49. DBMS Benchmarking
• The TPC Benchmark™H (TPC-H) is a decision support
benchmark.
• It consists of a suite of business oriented ad-hoc queries and
concurrent data modifications.
• The queries and the data populating the database have been
chosen to have broad industry-wide relevance.
• This benchmark illustrates decision support systems that
examine large volumes of data, execute queries with a high
degree of complexity, and give answers to critical business
questions.
50. Points to Remember
• Indexes must be chosen to speed up important
queries (and perhaps some updates!).
– Index maintenance overhead on updates to key fields.
– Choose indexes that can help many queries, if possible.
– Build indexes to support index-only strategies.
– Clustering is an important decision; only one index on a
given relation can be clustered!
– Order of fields in composite index key can be important.
• Static indexes may have to be periodically re-built.
• Statistics have to be periodically updated.
51. Points to remember (Contd.)
• Over time, indexes have to be fine-tuned (dropped,
created, re-clustered, ...) for performance.
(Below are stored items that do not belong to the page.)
/-- The errors corrected are recorded, and above the threshold both copies are written anew (R180). -/
structure Dev.Enrols (d e : Dev) (n : Nat) : Prop where
  corrected : e.get R.KT_STATUS_CORRECTED = n % R.KT_STATUS_CORRECTED.bound
  nodes : e.keys.nodes = d.keys.nodes
  resuming : e.keys.resuming = d.keys.resuming
  anew : d.get R.KT_REENROL * 512 < n * 100 → e.on R.KT_STATUS_REENROLLED = true ∧
    e.keys.helpers.1.count = max d.keys.helpers.1.count d.keys.helpers.2.count + 1 ∧ e.keys.helpers.2 = e.keys.helpers.1

/-- Both helper copies written anew, before the record (R180). -/
def Dev.copiesAnew (d : Dev) (n : Nat) : Dev :=
  let count := max d.keys.helpers.1.count d.keys.helpers.2.count + 1
  (({ d.set R.KT_STATUS_CORRECTED n with
      keys := { d.keys with helpers := (⟨count, true⟩, ⟨count, true⟩) } } : Dev).set R.KT_STATUS_REENROLLED 1).bumpWrap
    R.PL_PUF_REENROLS

theorem Dev.reenrol_eq (d : Dev) (n : Nat) : d.reenrol n = if n * 100 > d.get R.KT_REENROL * 512 then
    (d.copiesAnew n).mark .pufReenrolled .key 0 n (max d.keys.helpers.1.count d.keys.helpers.2.count + 1)
    else d.set R.KT_STATUS_CORRECTED n := rfl

theorem Dev.reenrol_enrols (d : Dev) (n : Nat) : d.Enrols (d.reenrol n) n := by
  rw [Dev.reenrol_eq]
  split
  next =>
    have hreport := (d.copiesAnew n).mark_reported reportKey .pufReenrolled .key 0 n
      (max d.keys.helpers.1.count d.keys.helpers.2.count + 1) 0 0
    have hkeys := hreport.work.keys
    have hapart : Blk.kt.apart 0 := Blk.apart_zero (by decide)
    refine ⟨(hreport.get_plain (by decide) hapart).trans ?_, by rw [hkeys]; rfl, by rw [hkeys]; rfl,
      fun _ => ⟨beq_iff_eq.mpr ?_, ?_⟩⟩
    · exact (Dev.get_bumpWrap_parted _ _ _ _ (by decide)).trans
        ((Dev.get_set_parted _ _ _ _ (by decide)).trans (Dev.get_set_self _ _ _ _ _))
    · exact (hreport.get_plain (by decide) hapart).trans ((Dev.get_bumpWrap_parted _ _ _ _ (by decide)).trans
        (Dev.get_set_self _ _ _ _ _))
    · rw [hkeys]
      exact ⟨rfl, rfl⟩
  next h => exact ⟨Dev.get_set_self _ _ _ _ _, rfl, rfl, fun hn => absurd hn h⟩

/-- The key island as a regeneration begins to end, and the highest correction recorded (R176, R524). -/
def Dev.regenerated (d : Dev) (n : Nat) : Dev :=
  (({ d with keys := { d.keys with resuming := false } } : Dev).set R.PL_PUF_MAX_CORRECTED
    (max (d.get R.PL_PUF_MAX_CORRECTED) n)).reenrol n

theorem rootRegenerationDone_decoded {d : Dev} {p : Perm} {errs : Option Nat × Option Nat} {n : Nat}
    (hroot : d.get R.KT_STATUS_ROOT = 1)
    (hn : d.helperOrder.findSome? (fun i => if i = 0 then errs.1 else errs.2) = some n) :
    rootRegenerationDone errs p d = match d.referenceKey p, d.plinth.share with
      | none, _ => (d.regenerated n).rootFail 3 n
      | some _, none => (d.regenerated n).rootFail 2 n
      | some key, some share =>
        if identityPublic (quarryRoot share) = key then
          ({ d.regenerated n with keys := { (d.regenerated n).keys with root := some (quarryRoot share) } } : Dev).set
            R.KT_STATUS_ROOT 2
        else (d.regenerated n).rootFail 2 n := by
  unfold rootRegenerationDone
  rw [if_neg (by simp [hroot])]
  dsimp only
  rw [show Dev.helperOrder { d with keys := { d.keys with resuming := false } } = d.helperOrder from rfl, hn]
  rfl

theorem rootRegenerationDone_undecoded {d : Dev} {p : Perm} {errs : Option Nat × Option Nat}
    (hroot : d.get R.KT_STATUS_ROOT = 1)
    (hn : d.helperOrder.findSome? (fun i => if i = 0 then errs.1 else errs.2) = none) :
    rootRegenerationDone errs p d = ({ d with keys := { d.keys with resuming := false } } : Dev).rootFail 1 0 := by
  unfold rootRegenerationDone
  rw [if_neg (by simp [hroot])]
  dsimp only
  rw [show Dev.helperOrder { d with keys := { d.keys with resuming := false } } = d.helperOrder from rfl, hn]

/-- A regeneration's end leaves of the key island and of KT_STATUS what re-enrolment does. -/
theorem Dev.regenerated_enrols (d : Dev) (n : Nat) :
    Dev.Enrols { d with keys := { d.keys with resuming := false } } (d.regenerated n) n := by
  have h := Dev.reenrol_enrols (({ d with keys := { d.keys with resuming := false } } : Dev).set R.PL_PUF_MAX_CORRECTED
    (max (d.get R.PL_PUF_MAX_CORRECTED) n)) n
  refine ⟨h.corrected, h.nodes, h.resuming, fun hn => h.anew ?_⟩
  rwa [Dev.get_set_parted _ _ _ _ (by decide)]

/-- Settles O38: a failed source is excluded and counted, a reseed is one write of its DRBG, and the root's end is one
write of the key island under KT_STATUS. -/
theorem noiseSourcesAndTheRoot : Obligations.NoiseSourcesAndTheRoot := by
  refine ⟨?fails, ?unused, ?starts, ?reseeds, ?root, ?lost, ?other⟩
  case fails =>
    intro s source test hhealthy
    have hcounts := s.dev.sourceFails_counts source test
    refine completes_after (f := rnSourceFail source test) rfl ⟨rfl, ?_⟩
    have hends : rnSourceFail source test s.dev = (s.dev.sourceFails source test).noiseFail := if_pos hhealthy
    simp (disch := decide) only [hends, Dev.noiseFail_get, Dev.noiseFail_fail]
    refine ⟨?_, rfl, hcounts, Dev.noiseFail_bit (by decide) (Dev.sourceFails_bit _ _ _),
      (Dev.sourceFails_noise _ _ _).trans (Dev.noiseFail_noise _)⟩
    rw [Dev.sourceFails_healthy, if_pos hhealthy]
  case unused =>
    intro s source test hunused
    exact completes_after (f := rnSourceFail source test) rfl ⟨rfl, if_neg (by rw [bitOf, hunused]; decide)⟩
  case starts =>
    intro s passed hstarted
    have hset : ((s.dev.set R.RN_STATUS_STARTED 1).set R.RN_STATUS_HEALTHY passed.toNat).get R.RN_STATUS_HEALTHY =
      passed.toNat := (Dev.get_set_self _ _ _ _ _).trans (Nat.mod_eq_of_lt passed.isLt)
    obtain ⟨hhealthy, hkept, hwork⟩ := Dev.failures_recorded ((List.range 8).filter (fun i => !bitOf passed.toNat i)) hset
      (fun i hi => by simpa [bitOf] using (List.mem_filter.mp hi).2)
    refine completes_after (f := rnStartupTestDone passed.toNat) rfl ⟨rfl, ?_⟩
    unfold rnStartupTestDone
    rw [if_neg (by simp [hstarted])]
    dsimp only
    refine ⟨?_, (Dev.noiseFail_get _ (by decide)).trans hhealthy, ?_,
      (Dev.SameWork.of_regs rfl).trans (hwork.trans (Dev.noiseFail_noise _).work)⟩
    · rw [Dev.on, Dev.noiseFail_get _ (by decide), hkept, Dev.get_set_parted _ _ _ _ (by decide), Dev.get_set_self]
      rfl
    · rw [Dev.noiseFail_fail, hhealthy]
      rfl
  case reseeds =>
    intro s i
    refine completes_after (f := drbgReseed i) rfl ⟨rfl, ?_⟩
    unfold drbgReseed
    split
    next =>
      refine ⟨?_, fun k hk => (Dev.drbg_setDrbg _ _ _ _).trans (if_neg hk.symm), rfl⟩
      rw [Dev.drbg_setDrbg, if_pos rfl]
      exact ⟨rfl, rfl, rfl⟩
    next =>
      exact ⟨⟨(Dev.drbg_setDrbg _ _ _ _).trans (if_pos rfl), Dev.get_set_self _ _ _ _ _⟩,
        fun k hk => (Dev.drbg_setDrbg _ _ _ _).trans (if_neg hk.symm), rfl⟩
  case root =>
    intro s errs n key share hroot hn hkey hshare
    obtain ⟨hcorrected, hnodes, hresuming, hanew⟩ := s.dev.regenerated_enrols n
    refine completes_afterWith (f := rootRegenerationDone errs) rfl ⟨rfl, ?_⟩
    rw [rootRegenerationDone_decoded hroot hn, hkey, hshare]
    dsimp only
    split
    next hmatch =>
      refine ⟨⟨Dev.get_set_self _ _ _ _ _, rfl, hnodes⟩,
        (Dev.get_set_parted _ _ _ _ (by decide)).trans hcorrected, hresuming, fun h => ?_⟩
      rw [Dev.on, Dev.get_set_parted _ _ _ _ (by decide)]
      exact hanew h
    next hmatch =>
      obtain ⟨hfailed, hlost, hbit, hkept⟩ := (s.dev.regenerated n).rootFail_spec 2 n
      rw [Dev.on, hkept R.KT_STATUS_CORRECTED (by decide), hkept R.KT_STATUS_REENROLLED (by decide), hlost]
      exact ⟨⟨hfailed, rfl, rfl, hbit⟩, hcorrected, hresuming, hanew⟩
  case lost =>
    intro s errs hroot hwhy
    refine completes_afterWith (f := rootRegenerationDone errs) rfl ⟨rfl, ?_⟩
    have hfail (d : Dev) (cause n : Nat) : (d.rootFail cause n).get R.KT_STATUS_ROOT = 3 ∧
        (d.rootFail cause n).keys.root = none ∧ (d.rootFail cause n).keys.nodes = [] ∧
        ((d.rootFail cause n).get (R.INT_RAW .kt)).testBit 2 = true := by
      obtain ⟨hfailed, hlost, hbit, -⟩ := d.rootFail_spec cause n
      exact ⟨hfailed, congrArg Keys.root hlost, congrArg Keys.nodes hlost, hbit⟩
    cases hn : s.dev.helperOrder.findSome? (fun i => if i = 0 then errs.1 else errs.2) with
    | none =>
      rw [rootRegenerationDone_undecoded hroot hn]
      exact hfail _ _ _
    | some n =>
      rw [rootRegenerationDone_decoded hroot hn]
      cases hkey : s.dev.referenceKey s.perm with
      | none => exact hfail _ _ _
      | some key =>
        cases hshare : s.dev.plinth.share with
        | none => exact hfail _ _ _
        | some share => simp [hn, hkey, hshare] at hwhy
  case other =>
    intro s errs hroot
    exact completes_afterWith (f := rootRegenerationDone errs) rfl ⟨rfl, if_pos hroot⟩
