/-- A header on a LIN bus (R323): a break, sync or parity error in it, and the raw time at which its break field began (R339). -/
structure LinHeader where
  bad : Bool
  time : Nat := 0
  deriving DecidableEq, Repr

/-- A memory request to a BAR of a PCIe function (R430, R432): BAR2 rather than BAR0, the offset, the length in bytes, and
whether every byte enable is set. -/
structure HostReq where
  bar2 : Bool
  off : BitVec 24
  size : BitVec 13
  full : Bool
  deriving DecidableEq, Repr

/-- A request on the Darder link (R506) after its SYNC: CMD, TAG, TARGET, SUB, ADDR, the payload, whose length is LEN, and CRC. -/
structure DarderReq where
  cmd : BitVec 8
  tag : BitVec 8
  target : BitVec 8
  sub : BitVec 8
  addr : Word
  payload : List Byte
  crc : BitVec 16
  deriving DecidableEq, Repr

/-- A message received over a barrier link (R519): its sequence number, its payload and the CRC32C it carries. -/
structure BlMessage where
  seq : Byte
  payload : List Byte
  crc : Word
  deriving DecidableEq, Repr

/-- The straps of R518. -/
structure Straps where
  recovery : Bool
  sris0 : Bool
  sris1 : Bool
  ethOwner : Bool
  avs : Fin 4
  deriving DecidableEq, Repr

/-- A slot pair of a partition table (R485): KIND, TARGET, and where its halves A and B begin in flash, in units of 64 KiB. -/
structure PartPair where
  kind : BitVec 8
  target : Word
  a : BitVec 12
  b : BitVec 12
  deriving DecidableEq, Repr

/-- The fields of a partition table (R485): where the log area and the state area begin in flash, and its slot pairs. -/
structure PartTable where
  log : Word
  state : Word
  pairs : List PartPair
  deriving DecidableEq, Repr

/-- The sender of a recovery datagram with the port it sent to (R495). -/
structure RecovPeer where
  mac : BitVec 48
  ip : Word
  port : BitVec 16
  dst : BitVec 16
  deriving DecidableEq, Repr

/-- What a boot finds outside the device (R485 to R489): what the fields of the partition table and of its copy read, of which
the spec gives no layout, the halves whose flash read fails (pair, half), the register writes that the payload of a settings
block stands for with the format version the firmware expects, the units of the boot commit by directory index, whether the
entropy source passes its start-up tests, and whether the root bits programmed into banks A and B read back. -/
structure BootInput where
  table : PartTable
  copy : PartTable
  readErr : List (Fin 16 × Bool)
  settings : List (BitVec 24 × Word)
  expect : BitVec 16
  online : List (Fin 349)
  entropy : Bool
  fuseA : Bool
  fuseB : Bool
  deriving DecidableEq, Repr

/-- One of a port's two FIFOs: the transmit one rather than the receive one (R230). -/
structure PortFifo where
  port : Fin 96
  tx : Bool
  deriving DecidableEq, Repr

/-- What the end of a delivery's write brings (R248, R251): how many of its bytes were written, and what the ECC of its cells
showed. -/
structure RxWrite where
  wrote : BitVec 16
  ecc : Ecc
  deriving DecidableEq, Repr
– Should determine the plan used by the system, and adjust
the choice of indexes appropriately.
• System may still not find a good plan:
– Only left-deep plans?
– Null values, arithmetic conditions, string expressions, the
use of ORs, nested queries, etc. can confuse an optimizer.
• So, may have to rewrite the query/view:
– Avoid nested queries, temporary relations, complex
conditions, and operations like DISTINCT and GROUP BY.